A RealClear Opinion Research poll from June 27-30, 2023, found that school choice overall had 71 percent support. Among political parties, 66 percent of Democrats, 80 percent of Republicans, and 69% of Independents favored school choice. A September 2023 poll from “Yes Every Kid” found that 66% of voters support scholarship tax credits. This includes 80 perecnt of parents, 75 percent percent of Republicans, and 65 percent of Democrats.
Even Democratic education advocates are fully aware of where voters stand on education freedom. Jorge Elorza, CEO of Democrats for Education Reform, said last year, “If we don’t offer an alternative to private school choice, we are going to lose more voters on this issue…We’re going to lose close elections on this issue.”
He’s right. Every person seeking office — for Congress, governor, state legislature or president — should be mindful of where America’s voters, including America’s parents, stand when it comes to education freedom and school choice.
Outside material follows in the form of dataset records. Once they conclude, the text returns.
theorem execArrivalToken_keeps (a0 : Fin 8) (a1 : BitVec 256) (a2 : Fin 16) (a3 : BitVec 32) (a4 : BitVec 16)
    (a5 : State) {t : State} (h : execArrivalToken a0 a1 a2 a3 a4 a5 = .next t) : Keeps a5 t := by
  obtain rfl := Host.Outcome.next.inj h
  exact State.tokenPkt_keeps _ _ _ _ _ (fun _ => State.doArrivalToken_keeps ..)

theorem execReleaseToken_keeps (a0 : Fin 8) (a1 : BitVec 256) (a2 : Fin 16) (a3 : BitVec 32) (a4 : Sys2Proof.Word)
    (a5 : BitVec 16) (a6 : State) {t : State} (h : execReleaseToken a0 a1 a2 a3 a4 a5 a6 = .next t) : Keeps a6 t := by
  obtain rfl := Host.Outcome.next.inj h
  exact State.tokenPkt_keeps _ _ _ _ _ (fun _ => State.doReleaseToken_keeps ..)

theorem execBarrierRelease_keeps (a0 : Fin 16) (a1 : State) {t : State} (h : execBarrierRelease a0 a1 = .next t)
    : Keeps a1 t := by
  obtain rfl := Host.Outcome.next.inj h
  exact State.doBarRelease_keeps ..

theorem execBarrierRoundTimeout_keeps (a0 : Fin 16) (a1 : State) {t : State} (h : execBarrierRoundTimeout a0 a1 =
    .next t) : Keeps a1 t := by
  obtain rfl := Host.Outcome.next.inj h
  exact State.doRoundTimeout_keeps ..

theorem execPacketForward_keeps (a0 : Fin 9) (a1 : Fin 7) (a2 : State) {t : State} (h : execPacketForward a0 a1
    a2 = .next t) : Keeps a2 t := by
  unfold execPacketForward at h
  obtain rfl := Host.Outcome.next.inj h
  repeat'
    first
    | with_reducible apply Keeps.refl
    | split
    | with_reducible apply Keeps.trans ?_ (State.serve_keeps _ _ _ _)
    | dsimp only

theorem execAgingServe_keeps (a0 : Fin 9) (a1 : Fin 7) (a2 : State) {t : State} (h : execAgingServe a0 a1 a2 =
    .next t) : Keeps a2 t := by
  obtain rfl := Host.Outcome.next.inj h
  exact State.doAging_keeps ..

theorem execEscapeMove_keeps (a0 : Fin 9) (a1 : Fin 7) (a2 : State) {t : State} (h : execEscapeMove a0 a1 a2 =
    .next t) : Keeps a2 t := by
  obtain rfl := Host.Outcome.next.inj h
  exact State.doEscape_keeps ..

theorem execPacketInject_keeps (a0 : BitVec 14) (a1 : State) {t : State} (h : execPacketInject a0 a1 = .next t) :
    Keeps a1 t := by
  obtain rfl := Host.Outcome.next.inj h
  exact State.doInject_keeps ..

theorem execWrite_keeps (a0 : Fin 8) (a1 : BitVec 256) (a2 : List Sys2Proof.Byte) (a3 : State) {t : State} (h :
    execWrite a0 a1 a2 a3 = .next t) : Keeps a3 t := by
  obtain rfl := Host.Outcome.next.inj h
  exact State.arrive_keeps ..

theorem execStream_keeps (a0 : Fin 8) (a1 : BitVec 256) (a2 : List Sys2Proof.Byte) (a3 : State) {t : State} (h :
    execStream a0 a1 a2 a3 = .next t) : Keeps a3 t := by
  obtain rfl := Host.Outcome.next.inj h
  exact State.arrive_keeps ..

theorem execReadReq_keeps (a0 : Fin 8) (a1 : BitVec 256) (a2 : List Sys2Proof.Byte) (a3 : State) {t : State} (h :
    execReadReq a0 a1 a2 a3 = .next t) : Keeps a3 t := by
  obtain rfl := Host.Outcome.next.inj h
  exact State.arrive_keeps ..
School choice does not undermine democracy. On the contrary, school choice is about equal opportunity. All children in America, regardless of their parents’ income or socio-economic background, deserve access to the school or education service that works for them.
Educational choice is already working for hundreds of thousands of families in 28 states. Congress can do its part to promote and expand education freedom to as many as 2 million more in all 50 states by passing the Educational Choice for Children Act this year.
John Schilling is senior advisor for Invest in Education and former president of the American Federation for Children.